[Dataset records]
§ §

-- ==== Sys2Proof/Machine/Absorption.lean ====
section
/-! DEFINITION. Associated-data absorption: `ADBLK`, `ADLAST` and the domain separation
(spec/42_ad_absorption.md). -/

namespace Sys2Proof.Machine

/-- The state after one full block of associated data (R110). -/
def absorbBlock (cfg : Cfg) (s : Sponge) (b : List Byte) : Sponge :=
  permute cfg cfg.rate.roundsB (xorRegion b s)

/-- The state after the last block of associated data: padded, permuted, separated (R111, R112). -/
def absorbLast (cfg : Cfg) (s : Sponge) (b : List Byte) : Sponge :=
  domainSeparate cfg (permute cfg cfg.rate.roundsB (padRegion cfg b.length (xorRegion b s)))

/-- `ADBLK` (R110). -/
def adblkEffect (cfg : Cfg) (len : BitVec 5) (din : Lanes 20) (a : Arch) : Arch × Response :=
  ({ a with S := absorbBlock cfg a.S (operand din len), phase := .absorbingAD }, okResponse [])

/-- `ADLAST` (R111). -/
def adlastEffect (cfg : Cfg) (len : BitVec 5) (din : Lanes 20) (a : Arch) : Arch × Response :=
  ({ a with S := absorbLast cfg a.S (operand din len), phase := .processing }, okResponse [])

/-- `ADBLK` on an instance with configuration `cfg`. -/
def adblkIn (cfg : Cfg) (len : BitVec 5) (din : Lanes 20) (s : State) : Host.Outcome State Fault Refusal :=
  .next (runChecked cfg (.adblk len din) (adblkEffect cfg len din) s)

/-- `ADLAST` on an instance with configuration `cfg`. -/
def adlastIn (cfg : Cfg) (len : BitVec 5) (din : Lanes 20) (s : State) : Host.Outcome State Fault Refusal :=
  .next (runChecked cfg (.adlast len din) (adlastEffect cfg len din) s)

/-- `ADBLK`. -/
def execAdblk (len : BitVec 5) (din : Lanes 20) (s : State) : Host.Outcome State Fault Refusal :=
  adblkIn Config.cfg len din s

/-- `ADLAST`. -/
def execAdlast (len : BitVec 5) (din : Lanes 20) (s : State) : Host.Outcome State Fault Refusal :=
  adlastIn Config.cfg len din s

end Sys2Proof.Machine
end

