/-- R73: every accepted command produces exactly one response, of the form R73 gives, and takes nothing else from
the port. -/
def Obligations.OneResponsePerCommand : Prop :=
  ∀ (s t : State) (c : Command) (rest : List HostEvent),
    s.inbox = .command c :: rest → step s = .next t →
      t.inbox = rest ∧ ∃ r, t.outbox = s.outbox ++ [r] ∧ r.WellFormed

/-! Reset. -/

/-- R36: the reset values, element by element, and what `STATUS` shows at each rate. -/
def Obligations.ResetValues : Prop :=
  State.reset.S = ⟨0, 0, 0, 0, 0⟩ ∧ State.reset.K = ⟨0, 0, 0⟩ ∧ State.reset.phase = .uninitialized ∧
    State.reset.kvalid = false ∧ State.reset.dir = .enc ∧ State.reset.ddone = false ∧
    State.reset.authOk = false ∧ State.reset.authFail = false ∧ State.reset.authCause = .tagMismatch ∧
    State.reset.err = false ∧ State.reset.errCode = none ∧ State.reset.plen = 0 ∧ State.reset.prd = 0 ∧
    (∀ k, State.reset.pbuf.read k = 0) ∧ status .r8 Arch.reset = 0x00000000 ∧
    status .r16 Arch.reset = 0x00004000

/-- R221: reset and `SCRUB` put every state to the reset state; `SCRUB` answers `OK`, reset answers nothing. -/
def Obligations.ScrubAndResetHaveTheSameEffect : Prop :=
  ∀ (s : State) (rest : List HostEvent),
    exec (.scrub 0) s =
      .next { toArch := Arch.reset, inbox := s.inbox, outbox := s.outbox ++ [emptyResponse .ok] } ∧
    (s.inbox = .reset :: rest →
      step s = .next { toArch := Arch.reset, inbox := rest, outbox := s.outbox })

/-! The commands: what each does when it is accepted, and where it faults. -/

/-- R155: `STAT` is accepted always and returns `STATUS`, `PLEN` and `PRD`; nothing else changes. A `LEN` that is
not 0 faults. -/
def Obligations.StatReturnsStatusAndCounts : Prop :=
  ∀ (len : BitVec 5) (s : State),
    (encode (.stat 0)).header = 0x0000 ∧
    exec (.stat 0) s = .next { s with
      outbox := s.outbox ++ [{
        rsp := .ok
        doutLen := 12
        dout := lanes16 (storeBytes ((status Config.cfg.rate s.toArch).setWidth 64) 4 ++
          storeBytes (s.plen.setWidth 64) 4 ++ storeBytes (s.prd.setWidth 64) 4) }] } ∧
    (len ≠ 0 → s.err = false → exec (.stat len) s = .next (s.faulted .badLen))

/-- R90: `LDKEY`. The form of `K[0]` is the spec's reading, which R90 marks as its own. -/
def Obligations.LdkeyLoadsTheKey : Prop :=
  ∀ (len : BitVec 5) (din : Lanes 20) (s : State), s.err = false →
    (encode (.ldkey 20 din)).header = 0x0141 ∧
    (len ≠ 20 → exec (.ldkey len din) s = .next (s.faulted .badLen)) ∧
    (len = 20 → (s.phase ≠ .uninitialized ∨ s.kvalid = true) →
      exec (.ldkey len din) s = .next (s.faulted .badPhase)) ∧
    (len = 20 → s.phase = .uninitialized → s.kvalid = false →
      exec (.ldkey len din) s = .next { s with
        K := ⟨Config.keyrot 0 (loadBytes (dinSlice din 0 4)), loadBytes (dinSlice din 4 8),
          loadBytes (dinSlice din 12 8)⟩
        kvalid := true
        outbox := s.outbox ++ [emptyResponse .ok] })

§ §

*WHAT NEEDS TO BE DONE*. Every line in the entries above that has the word "adlastIn" should be identified and copied.

*RESULT OF THIS TASK*.
def adlastIn (cfg : Cfg) (len : BitVec 5) (din : Lanes 20) (s : State) : Host.Outcome State Fault Refusal :=
  adlastIn Config.cfg len din s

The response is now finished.